Missouri’s health care challenges
Amber Ozga knows one thing for sure about her 10-year-old son, Chase Henderson: He needs his meds.
He needs them every day. Otherwise, his school days can go south in a haze of misbehavior, academic struggles and lousy relations with other students.
“Chase doesn’t do well off his meds,” Ozga of Kansas City said.
But she can’t get all the medications that her son needs for a simple reason: He’s been booted off Medicaid, the health coverage program for the poor, even though Ozga’s financial situation hasn’t changed.
Ozga got a letter this month pointing out that Chase is one of her sons who “do not qualify.” That was a switch from December when he did qualify. But a month later, Chase was out. Like a lot of poor folks, Ozga had moved and hadn’t immediately received a letter from the Missouri Social Services Department asking for responses to eligibility questions.
Once she did get the letter, it was too late to get his coverage restored quickly. Now Ozga is on the hook for $268 for a month’s supply of an anti-depressants that will help Chase get through his days. She doesn’t have that kind of money.
Turns out that Chase is one of tens of thousands of children the state dropped from the program in recent months because of newly reinstituted eligibility reviews.
“The annual review process is lengthy and difficult for families to navigate, causing many eligible children to lose coverage,” says a fact sheet from Legal Services of Eastern Missouri, which helps families with the program.
Statistics show that nationally, Medicaid enrollment dropped 2.6 percent last year, but by 7.2 percent in Missouri. That’s 70,000 people, including more than 50,000 kids.
“This is the biggest drop in Missouri we’ve seen since 2005,” said Timothy McBride, chairman of Missouri’s MOHealthNET Oversight Committee, which advises the state Medicaid program.
Missouri officials cite several factors explaining the drop, including an improved economy. But Joel Ferber of Legal Services of Eastern Missouri is concerned that Missouri Medicaid “is programmed to cut folks off if they don’t respond to one of these letters.” Then, when they seek help through a call center, they wind up on hold for hours or sometimes cut off altogether.
Ozga has been there and has even taken time off work to call the center, a time-consuming task that sometimes includes a two-hour wait.

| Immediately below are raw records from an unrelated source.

-- ==== Sys2Proof/Machine/Dispatch.lean ====
section
/-! DEFINITION. One arm per constructor of Instr. -/

namespace Sys2Proof.Machine
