/-! ### After the group -/

/-- Move the bundle's threads past the group, unless a word has settled them (10 R218, R221, 02 R36, 22 R389). -/
def advanceLane (i : Issue) (count left : Nat) (rep : Bool) (l : Nat) (x : Lane) : Lane :=
  match x.st with
  | .exited => x
  | .parked => { x with pc := i.gpc }
  | .ready =>
    if x.stopped then { x with pc := i.gpc }
    else if i.moved.getLsbD l then x
    else if rep then { x with rep := left, pc := if left == 0 then (x.pc + 8) % 2 ^ 48 else x.pc }
    else { x with pc := (x.pc + 4 * count) % 2 ^ 48 }

/-- A bundle that has parted at a control transfer: new fragments by PC, in ascending order of their lowest lanes (02 R29). -/
def partBundle (old : Warp) (b : List Nat) (w : Warp) : Warp :=
  let all := b.filter fun l => (laneOf w l).st != .exited
  let on := all.filter fun l => !(laneOf w l).stopped
  let pcs := (on.map fun l => (laneOf w l).pc).eraseDups
  if pcs.length ≤ 1 then w
  else pcs.foldl (fun w p => newFragment old all (on.filter fun l => (laneOf w l).pc == p) w) w

/-- Skip counts after an issue (02 R27). -/
def countSkips (old : Warp) (b : List Nat) (w : Warp) : Warp :=
  (List.range 32).foldl (fun w l =>
    let x := laneOf w l
    if b.contains l then (if x.skip == 0 then w else setLane w l { x with skip := 0 })
    else if (laneOf old l).st == .ready && x.st == .ready then setLane w l { x with skip := min 255 (x.skip + 1) }
    else w) w

/-- The group has issued: PCs, fragments, skip counts, counters, the X and E pipes, and the warp's state. -/
def finishGroup (is : List Instr) (s : State) : State :=
  let i := s.issue
  let b := lanesOf i.lanes
  let old := i.pre.getD {}
  let n := iReps s
  let r := (laneOf old (b.headD 0)).rep
  let left := (if r == 0 then n else r) - 1
  let s := iMod s fun w =>
    let w := b.foldl (fun w l => modLane w l (advanceLane i i.words.length left (n != 0) l)) w
    let w := countSkips old b (partBundle old b w)
    { w with retired := w.retired + 1, skid := if old.halting then w.skid + 1 else w.skid,
             hurt := w.hurt.filter fun e => !(is.any fun j => writesHurt s j e) }
  let s := if is.any fun j => majorOf j == 0x29 then
      modCore s i.core fun k => { k with xfree := mput 0 k.xfree (schedOf i.slot) (s.clk + 8) }
    else s
  let s := if is.any fun j => pipeOf j == .E then modCore s i.core fun k => { k with ePipe := schedOf i.slot + 1 } else s
  settleAt i.core i.slot s

/-! ### One warp -/

/-- May a thread be in a bundle? -/
def canIssue (x : Lane) : Bool := x.st == .ready && !x.stopped && x.wait.isNone

/-- The bundle: the threads a mask release made so, else those whose PC and REPLEFT are the head's (02 R26, R31, 10 R221). -/
def bundleOf (w : Warp) : W32 :=
  let ok (l : Nat) : Bool := canIssue (laneOf w l)
  let pre := (lanesOf w.prefer).filter ok
  if !pre.isEmpty then maskOf pre
  else match (w.order ++ List.range 32).find? ok with
    | none => 0
    | some h =>
      let x := laneOf w h
      maskOf ((List.range 32).filter fun l => ok l && (laneOf w l).pc == x.pc && (laneOf w l).rep == x.rep)

/-- May the scheduler offer a warp its slot (02 R33, R37, 22 R389)? -/
def offered (w : Warp) : Bool :=
  (w.st == .ready || w.st == .current) && !(w.halting && w.skidLeft == 0)

/-- The bundle stands ready to issue. -/
def beginGroup (c slot : Nat) (s : State) : State :=
  let w := warpOf s c slot
  let lanes := bundleOf w
  let s := setWarp s c slot { w with prefer := 0 }
  { s with issue := {
      core := c, slot := slot, lanes := lanes, gpc := (laneOf w ((lanesOf lanes).headD 0)).pc, words := [0],
      pre := some { w with prefer := 0 } } }

/-- The group must wait: the warp stands as it did. -/
def unbegin (prefer : W32) (s : State) : State := iMod s fun w => { w with prefer := prefer }

/-- The instructions of a group's words. -/
def groupInstrs (ws : List Nat) : List Instr := ws.filterMap groupInstr

/-- The state in which a group's words stand for the scoreboard: the steps of a REP are known to it. -/
def stepped (s : State) : State := if isPrefix (s.issue.words.headD 0) then runWord 0 s else s

/-- Must the group wait on the scoreboard (02 R26, R34)? -/
def groupWaits (s : State) : Bool := (groupInstrs s.issue.words).any (wordWaits (stepped s))

/-- Does the group lose the E pipe to another scheduler of its core (02 R32)? -/
def losesE (s : State) : Bool :=
  let e := (coreOf s s.issue.core).ePipe
  e != 0 && e != schedOf s.issue.slot + 1 && (groupInstrs s.issue.words).any (pipeOf · == .E)

/-- Issue a fetched group: whether it took the slot, and what it leaves. -/
def issueGroup (prefer : W32) (ws : List Nat) (s : State) : Bool × State :=
  let s := { s with issue := { s.issue with words := ws } }
  if groupWaits s || losesE s then (false, unbegin prefer s)
  else match meetDamage { s with issue := { (stepped s).issue with widx := 0 } } with
    | some t => (true, settleAt s.issue.core s.issue.slot t)
    | none =>
      let t := runGroup ws s
      if t.issue.stall then (false, unbegin prefer t)
      else if t.issue.fault then (true, settleAt s.issue.core s.issue.slot t)
      else (true, finishGroup (groupInstrs ws) t)

/-- Offer a warp the slot: whether it took it, and what it leaves (02 R26). -/
def tryIssue (c slot : Nat) (s : State) : Bool × State :=
  let w := warpOf s c slot
  if !offered w || bundleOf w == 0 then (false, s)
  else
    let s := beginGroup c slot s
    match groupWords (iWho s 1) s.issue.gpc s with
    | .ok ws s => issueGroup w.prefer ws s
    | .error (.page x r va) s => (false, unbegin w.prefer (waitIssue x r va s.issue.lanes s))
    | .error (.fail cause va) s => (true, settleAt c slot (stopIssue cause va s.issue.lanes s))

/-! ### One issue slot of a scheduler (02 R32, R33) -/

/-- The warps of a scheduler in the order in which it would take them: the current one, then by age; one that it leaves by
YIELD or at the greedy limit comes last (02 R33, 11 R247). -/
def offerOrder (k : Core) (sched : Nat) : List Nat :=
  let ws := (k.warps.filter fun e => schedOf e.1 == sched && offered e.2).map (·.1)
  let ws := sortBy (fun sl => (mget {} k.warps sl).age) ws
  let cur := mget 0 k.cur sched
  let last (w : Nat) : List Nat := ws.filter (· != w) ++ ws.filter (· == w)
  if 64 < cur then last (cur - 65)
  else if cur == 0 || !ws.contains (cur - 1) then ws
  else if mget 0 k.run sched < 256 then (cur - 1) :: ws.filter (· != cur - 1)
  else last (cur - 1)

/-- Offer the slot to warp after warp until one takes it. -/
def offerAll (c : Nat) : List Nat → State → Option Nat × State
  | [], s => (none, s)
  | sl :: t, s =>
    match tryIssue c sl s with
    | (true, s) => (some sl, s)
    | (false, s) => offerAll c t s

/-- A warp's state as its scheduler takes or leaves it. -/
def chooseWarp (on : Bool) (w : Warp) : Warp :=
  if on then (if w.st == .ready then { w with st := .current } else w)
  else if w.st == .current then { w with st := .ready } else w

/-- Halting warps of a scheduler whose skid is over become HALTED; for the others a slot passes (22 R389). -/
def haltTick (c sched : Nat) (s : State) : State :=
  (coreOf s c).warps.foldl (fun s e =>
    if schedOf e.1 == sched && e.2.halting && (e.2.st == .ready || e.2.st == .current || e.2.st == .parked)
      && e.2.skidLeft == 0 then modWarp s c e.1 fun w => { w with st := .halted, halting := false } else s) s

/-- One slot less for the warps that were halting when it began. -/
def skidTick (c sched : Nat) (before : Core) (s : State) : State :=
  before.warps.foldl (fun s e =>
    if schedOf e.1 == sched && e.2.halting then modWarp s c e.1 fun w => { w with skidLeft := w.skidLeft - 1 } else s) s

/-- One issue slot of a scheduler (02 R32, R33). -/
def issueSlot (c sched : Nat) (s : State) : State :=
  let s := haltTick c sched s
  let k := coreOf s c
  let cur := mget 0 k.cur sched
  let (got, s) := offerAll c (offerOrder k sched) s
  let s := match got with
    | none => modCore s c fun k => { k with cur := mput 0 k.cur sched 0 }
    | some sl =>
      let run := if cur == sl + 1 then mget 0 k.run sched + 1 else 1
      modCore s c fun k => { k with cur := mput 0 k.cur sched (if s.issue.yielded then sl + 65 else sl + 1),
                                    run := mput 0 k.run sched run }
  let now := mget 0 (coreOf s c).cur sched
  let s := if 0 < cur && cur < 65 && cur != now then modWarp s c (cur - 1) (chooseWarp false) else s
  let s := if 0 < now && now < 65 then modWarp s c (now - 1) (chooseWarp true) else s
  let s := skidTick c sched k s
  let s := if (coreOf s c).draining then drainCore c s else s
  { s with issue := {} }

/-- Has a scheduler a warp that it could offer a slot, or that is halting? -/
def schedBusy (k : Core) (sched : Nat) : Bool :=
  k.warps.any fun e => schedOf e.1 == sched && (offered e.2 ||
    (e.2.halting && (e.2.st == .ready || e.2.st == .current || e.2.st == .parked)))

/-- The age of the warp for which a scheduler offers a group with an E word, if its slot comes to that: the first of its
warps whose group can be fetched and waits on no result. -/
def offersE (c sched : Nat) (s : State) : Option Int :=
  let group (sl : Nat) : Option (Nat × Bool) :=
    if bundleOf (warpOf s c sl) == 0 then none else
    let t := beginGroup c sl s
    (quiet t (groupWords (iWho t 1) t.issue.gpc)).bind fun ws =>
      if groupWaits { t with issue := { t.issue with words := ws } } then none
      else some (sl, (groupInstrs ws).any (pipeOf · == .E))
  match (offerOrder (coreOf s c) sched).findSome? group with
  | some (sl, true) => some (warpOf s c sl).age
  | _ => none

/-- The schedulers of a core that have work. -/
def busyScheds (s : State) (c : Nat) : List Nat :=
  if (coreOf s c).off then [] else [0, 1, 2, 3].filter (schedBusy (coreOf s c))

/-- Of the schedulers that offer E words in one clk, the one with the oldest current warp has the E pipe; on a tie the lower
one (02 R32). -/
def arbitrate (c : Nat) (s : State) : State :=
  let b := busyScheds s c
  let age (j : Nat) : Int := (offersE c j s).getD 0
  let won := if b.length ≤ 1 then 0
    else match sortBy age (b.filter fun j => (offersE c j s).isSome) with
      | j :: _ => j + 1
      | [] => 0
  modCore s c fun k => { k with ePipe := won }

/-- The slots of some schedulers of a core, in their order. -/
def issueSlots (c : Nat) (js : List Nat) (s : State) : State :=
  js.foldl (fun s j => if (busyScheds s c).contains j then issueSlot c j s else s) s

/-- One clk of a core's schedulers.  They issue in ascending order: where two write one byte of the scratchpad, the higher
scheduler's value stands (02 R32, 04 R73). -/
def issueCore (c : Nat) (s : State) : State := issueSlots c [0, 1, 2, 3] (arbitrate c s)

/-- The core served next: in rotation over those whose schedulers have work (log 5). -/
def nextCore (s : State) : Option Nat :=
  let b := (s.cores.map (·.1)).filter fun c => !(busyScheds s c).isEmpty
  match b.find? fun c => decide (s.focus ≤ c) with
  | some c => some c
  | none => b.head?

/-- The next core's issue slots. -/
def slotStep (s : State) : Option State :=
  match nextCore s with
  | none => none
  | some c => some (issueCore c { s with focus := c + 1 })

/-- Every resident warp's PC table is re-sorted at each fourth clk (02 R25). -/
def resortAll (s : State) : State :=
  if s.clk % 4 != 0 then s
  else s.cores.foldl (fun s e => e.2.warps.foldl (fun s f =>
    if f.2.st == .free then s else modWarp s e.1 f.1 resortWarp) s) s
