-- ==== Sys2Proof/Safety.lean ====
section
/-! DEFINITION. What counts as a safe run of the machine, and the frames of a step: what it leaves as it was, in the terms
that statements use. -/

namespace Sys2Proof

open Machine

/-! ### Runs -/

/-- The next step answers a state: the machine goes on. -/
def GoesOn (s : State) : Prop := ∃ t, step s = .next t

/-- Every state that `n` steps from `s` reach. -/
def reach : Nat → State → State → Prop
  | 0, s, t => s = t
  | n + 1, s, t => ∃ u, step s = .next u ∧ reach n u t

/-- A safe run: from every state that it reaches the machine goes on, or it stands OFF with nothing to do (01 R23). -/
def SafeRun (s : State) : Prop := ∀ n t, reach n s t → GoesOn t ∨ (t.on = false ∧ t.agenda = [])

/-- The four power limits together stay within the package's 3,800 W (01 R22). -/
def PowerWithin (s : State) : Prop := s.power.lim0 + s.power.lim1 + s.power.lim2 + s.power.lim3 ≤ 3800

/-- Every memory of the machine is in canonical form: addresses strictly rising, no byte equal to what an unlisted
address reads as. -/
def MemoriesCanonical (s : State) : Prop :=
  (∀ e ∈ s.sectors, Memory.wf e.2.mem = true) ∧ (∀ e ∈ s.cores, Memory.wf e.2.pad = true)

/-! ### Frames -/

/-- Every byte of memory, as every sector reads it, and every byte of every scratchpad is as it was. -/
def SameMemory (s t : State) : Prop :=
  (∀ x pa, readByte t x pa = readByte s x pa) ∧ ∀ c a, mget (0 : Byte) (coreOf t c).pad a = mget 0 (coreOf s c).pad a

/-- Nothing but the issuing warp has changed: no other warp, nothing else of any core, nothing outside the cores. -/
structure OnlyWarp (s t : State) : Prop where
  /-- everything that is not a core: memories, contexts, the machine's registers -/
  machine : { t with cores := [] } = { s with cores := [] }
  /-- everything of a core but its warps: scratchpad, engines, queues, events, groups -/
  core : ∀ c, { coreOf t c with warps := [] } = { coreOf s c with warps := [] }
  /-- every other warp -/
  warp : ∀ c w, ¬(c = s.issue.core ∧ w = s.issue.slot) → warpOf t c w = warpOf s c w
  /-- every byte of memory -/
  memory : SameMemory s t

/-- Nothing but the issuing warp's threads and pending results has changed. -/
structure OnlyThreads (s t : State) : Prop extends OnlyWarp s t where
  /-- the masks, the PC table, the counters of the warp itself -/
  mine : { iWarp t with lanes := [], board := [] } = { iWarp s with lanes := [], board := [] }

/-- Thread `l` as it was but for its general registers. -/
def SameButRegs (s t : State) (l : Nat) : Prop :=
  { laneOf (iWarp t) l with regs := [] } = { laneOf (iWarp s) l with regs := [] }

/-- Thread `l` as it was but for its predicates. -/
def SameButPreds (s t : State) (l : Nat) : Prop :=
  { laneOf (iWarp t) l with preds := 0 } = { laneOf (iWarp s) l with preds := 0 }

/-- A word has written general register `n` of the threads `ls`, a value of which `v` is true for each, to be delivered
`lat` clk after the issue (02 R35), and nothing else: x0 takes no value (00 R9), no other register or thread changes. -/
structure WritesX (s t : State) (n lat : Nat) (ls : List Nat) (v : Nat → Word → Prop) : Prop extends OnlyThreads s t where
  value : n ≠ 0 → ∀ l ∈ ls, v l (getX (laneOf (iWarp t) l) n)
  others : ∀ l m, ¬(l ∈ ls ∧ m = n ∧ n ≠ 0) → getX (laneOf (iWarp t) l) m = getX (laneOf (iWarp s) l) m
  rest : ∀ l, SameButRegs s t l
  pending : (iWarp t).board = if n = 0 then (iWarp s).board else (iWarp s).board ++ [⟨0, n, maskOf ls, s.clk + lat⟩]

/-- A word has written predicate `n` of the threads `ls`, to be delivered `lat` clk after the issue, and nothing else:
pt takes no value (00 R9). -/
structure WritesP (s t : State) (n lat : Nat) (ls : List Nat) (v : Nat → Bool → Prop) : Prop extends OnlyThreads s t where
  value : n ≠ 7 → ∀ l ∈ ls, v l (getP (laneOf (iWarp t) l) n)
  others : ∀ l m, m < 8 → ¬(l ∈ ls ∧ m = n ∧ n ≠ 7) → getP (laneOf (iWarp t) l) m = getP (laneOf (iWarp s) l) m
  rest : ∀ l, SameButPreds s t l
  pending : (iWarp t).board = if n = 7 then (iWarp s).board else (iWarp s).board ++ [⟨1, n, maskOf ls, s.clk + lat⟩]

/-- The threads of `ls` have gone to the code address that `f` gives each, and nothing else has changed: the issue marks
their PC as settled. -/
structure GoTo (s t : State) (ls : List Nat) (f : Nat → Nat) : Prop where
  only : OnlyThreads s { t with issue := s.issue }
  settled : t.issue = { s.issue with moved := s.issue.moved ||| maskOf ls }
  there : ∀ l ∈ ls, (laneOf (iWarp t) l).pc = f l
  rest : ∀ l, { laneOf (iWarp t) l with pc := 0 } = { laneOf (iWarp s) l with pc := 0 }
  others : ∀ l, l ∉ ls → laneOf (iWarp t) l = laneOf (iWarp s) l
  board : (iWarp t).board = (iWarp s).board

/-- The flags of a context have taken the bits of `f`, and nothing else of any context has changed (06 R124). -/
def MergesFlags (s t : State) (ctx f : Nat) : Prop :=
  ∀ x, ctxOf t x = if x = ctx then { ctxOf s x with fpflags := (ctxOf s x).fpflags ||| BitVec.ofNat 6 f } else ctxOf s x

/-! ### Issuing -/

/-- A word issues for the threads `ls`, at least one: those of its bundle whose guard `g` is true, and every register it
names is below the warp's REGS (10 R215, R227, 04 R69). -/
structure Issues (i : Instr) (g : BitVec 3) (ls : List Nat) (s : State) : Prop where
  acting : actLanes s g = ls
  some : ls ≠ []
  range : badReg s i = none

/-- An E-pipe word may issue: its threads' earlier accesses are done and no TIDSET holds them (05 R100, R103, 14 R296). -/
structure IssuesE (i : Instr) (g : BitVec 3) (ls : List Nat) (s : State) : Prop extends Issues i g ls s where
  done : frontsEmpty s ls = true
  free : tidHeld s ls = false

/-- The state in which an E-pipe word acts: its threads' earlier scratchpad writes are posted (05 R103). -/
abbrev posted (s : State) (ls : List Nat) : State := postLanes s s.issue.core s.issue.slot ls

/-- Each sub-element of `w` bits of a register is what `f` says of its place (10 R223). -/
def Each (w : Nat) (v : Word) (f : Nat → Nat → Prop) : Prop := ∀ k, k < 64 / w → f k (sub_ v w k)

end Sys2Proof
end

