-- ==== Sys2Proof/Certificates/Slice0/Obligations.lean ====
section
/-! DEFINITION. The statements about the model, as propositions: what each instruction does, what it leaves as it was, what
the decoder reads, and the rules that hold of every step.  A statement about a word's result has the form: whatever the
operands and the state, when the word issues for some threads, `exec` answers the state that its rule gives. -/

section

open Sys2Proof Sys2Proof.Machine

namespace Sys2Proof

/-! ## Encodings, the step, reset -/

end Sys2Proof

/-- 10 R217, R219, R220, R221, 11 R233-R248, 12 R253, 13 R274, 14 R306, 15 R326: words written out in the spec decode to
the instructions that they stand for (their fields in the order of the constructor). -/
def Obligations.DecodeGivesWrittenWords : Prop :=
  decodeWord 0x81C08209 = some (.add 1 0 7 8 8 9) ∧
  decodeWord 0xC1F05187 = some (.ffma 1 0 7 0 5 6 7) ∧
  decodeWord 0x25F05082 = some (.lds 0 7 3 0 10 4 2) ∧
  decodeWord 0x7C000001 = some (.extWord 1) ∧
  decodeWord 0x7E000503 = some (.repWord 1 1 0 3) ∧
  decodeWord 0x13C8B345 = some (.movi 0 7 2 11 13 5) ∧
  decodeWord 0x05C4924A = some (.sub 0 2 7 9 9 10) ∧
  decodeWord 0x0BD0C34E = some (.divS 0 1 7 12 13 14) ∧
  decodeWord 0x0DFC30F8 = some (.addi 0 7 15 3 3 56) ∧
  decodeWord 0x17C43146 = some (.cmp 0 7 1 0 3 5 6) ∧
  decodeWord 0x1BC00006 = some (.call 0 7 6) ∧
  decodeWord 0x1DC80000 = some (.exit 0 7) ∧
  decodeWord 0x1FD47040 = some (.voteBallot 0 7 7 1) ∧
  decodeWord 0x00000000 = none

/-- Encoding loses nothing: every well-formed instruction word decodes from its own encoding, with every field at every
value that R225 and R226 admit. -/
def Obligations.DecodeEncodeAgree : Prop := ∀ i : Instr, i.wf = true → i.isWord = true → decodeWord (encode i) = some i

/-- Decoding loses nothing: a 32-bit word that decodes is the encoding of what it decodes to, which is well-formed: no two
words mean one instruction, and no reserved field is ignored (10 R226). -/
def Obligations.EncodeDecodeAgree : Prop :=
  ∀ (w : Nat) (i : Instr), w < 2 ^ 32 → decodeWord w = some i → encode i = w ∧ i.wf = true ∧ i.isWord = true

namespace Sys2Proof

/-- The state in which scheduler `j` of the served core `c` has its turn: PC tables sorted where due, the E pipe given, the
lower schedulers' slots over. -/
def turnOf (s : State) (c j : Nat) : State := issueSlots c (List.range j) (arbitrate c { resortAll s with focus := c + 1 })

/-- The state in which scheduler `j` has its issue slot: halted warps settled. -/
def slotStart (s : State) (c j : Nat) : State := haltTick c j (turnOf s c j)

/-- The state in which the bundle of slot `sl` stands ready. -/
def bundleStart (s : State) (c j sl : Nat) : State := beginGroup c sl (slotStart s c j)

/-- The state `u` in which the lone word `x` acts. -/
def acting (u : State) (x : Nat) : State := { u with issue := { u.issue with words := [x], widx := 0 } }

/-- A step of `s` fetches the word `x`, which decodes to `i`, as a lone word and leaves `u`: the clk is even, core `c` is
served and scheduler `j` has work, the warp of slot `sl` stands first and has a bundle, and the word waits on no result, does
not lose the E pipe and meets no damage. -/
structure Fetches (s : State) (c j sl x : Nat) (i : Instr) (u : State) : Prop where
  running : s.on = true ∧ s.agenda = [] ∧ s.clk % 2 = 0
  served : nextCore (resortAll s) = some c
  busy : j < 4 ∧ (busyScheds (turnOf s c j) c).contains j = true
  first : (offerOrder (coreOf (slotStart s c j) c) j).head? = some sl
  bundle : offered (warpOf (slotStart s c j) c sl) = true ∧ bundleOf (warpOf (slotStart s c j) c sl) ≠ 0
  fetched : groupWords (iWho (bundleStart s c j sl) 1) (bundleStart s c j sl).issue.gpc (bundleStart s c j sl) = .ok [x] u
  decodes : decodeWord x = some i
  alone : isPrefix x = false ∧ bitAt x 31 = false
  waits : wordWaits { u with issue := { u.issue with words := [x] } } i = false
  piped : losesE { u with issue := { u.issue with words := [x] } } = false
  whole : meetDamage (acting u x) = none

/-- What an issue slot does once its group has issued: the scheduler's choice, the skid of halting warps, the state of a
draining core. -/
def afterIssue (before : Core) (c sched sl : Nat) (s : State) : State :=
  let cur := mget 0 before.cur sched
  let run := if cur == sl + 1 then mget 0 before.run sched + 1 else 1
  let s := modCore s c fun k => { k with cur := mput 0 k.cur sched (if s.issue.yielded then sl + 65 else sl + 1),
                                          run := mput 0 k.run sched run }
  let now := mget 0 (coreOf s c).cur sched
  let s := if 0 < cur && cur < 65 && cur != now then modWarp s c (cur - 1) (chooseWarp false) else s
  let s := if 0 < now && now < 65 then modWarp s c (now - 1) (chooseWarp true) else s
  let s := skidTick c sched before s
  let s := if (coreOf s c).draining then drainCore c s else s
  { s with issue := {} }

end Sys2Proof

/-- A step runs the decoded instruction: where the word at a warp's PC decodes to `i`, `step` is `exec i` on the state whose
bundle stands ready, with the moves of its PCs (`finishGroup`), the end of the slot (`afterIssue`), the slots of the core's
higher schedulers and the end of the clk around it. -/
def Obligations.StepRunsDecodedWord : Prop :=
  ∀ (s u t : State) (c j sl x : Nat) (i : Instr), Fetches s c j sl x i u → exec i (acting u x) = .next t →
    t.issue.stall = false → t.issue.fault = false →
    step s = .next (tick (issueSlots c (List.range' (j + 1) (3 - j))
      (afterIssue (coreOf (slotStart s c j) c) c j sl (finishGroup [i] t))))

/-- A step without an encoding that stands at the head of the agenda is `exec` of it, the rest of the agenda after it.  01 R23:
a package that is OFF and has nothing on its agenda does nothing, and heeds power commands alone. -/
def Obligations.StepRunsPlannedEvent : Prop :=
  (∀ (s : State) (i : Instr) (rest : List Plan), s.agenda = .event i :: rest → i.isWord = false →
    (s.on = true ∨ i = .powerOn ∨ i = .powerOff) → step s = exec i { s with agenda := rest }) ∧
  (∀ s : State, s.on = false → s.agenda = [] → step s = .fault .off) ∧
  ∀ (s : State) (p : Plan) (rest : List Plan), s.on = false → s.agenda = p :: rest →
    p ≠ .event .powerOn → p ≠ .event .powerOff → step s = .next { s with agenda := rest }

At times, Ferber said, two-thirds of calls get deflected, meaning that callers have to start all over again.
“You can’t get the in-person assistance you need,” Ferber said. “That’s a glitch in the system.”
State Sen. Scott Sifton, an Affton Democrat, is seeking answers to his questions about the dramatic enrollment decline. “The reasons given by the state for taking health care away from 57,000 children do not add up,” he wrote to the state Medicaid director.
It makes sense to periodically check on Medicaid eligibility. But Missouri should hire more workers to reach out to those in jeopardy of losing coverage. Relying on the U.S. Postal Service to contact a highly transient population doesn’t appear to be an effective strategy. And the state’s Medicaid call center should be overhauled.
“The process,” McBride said, “is breaking down because we don’t understand the situations of low-income people.”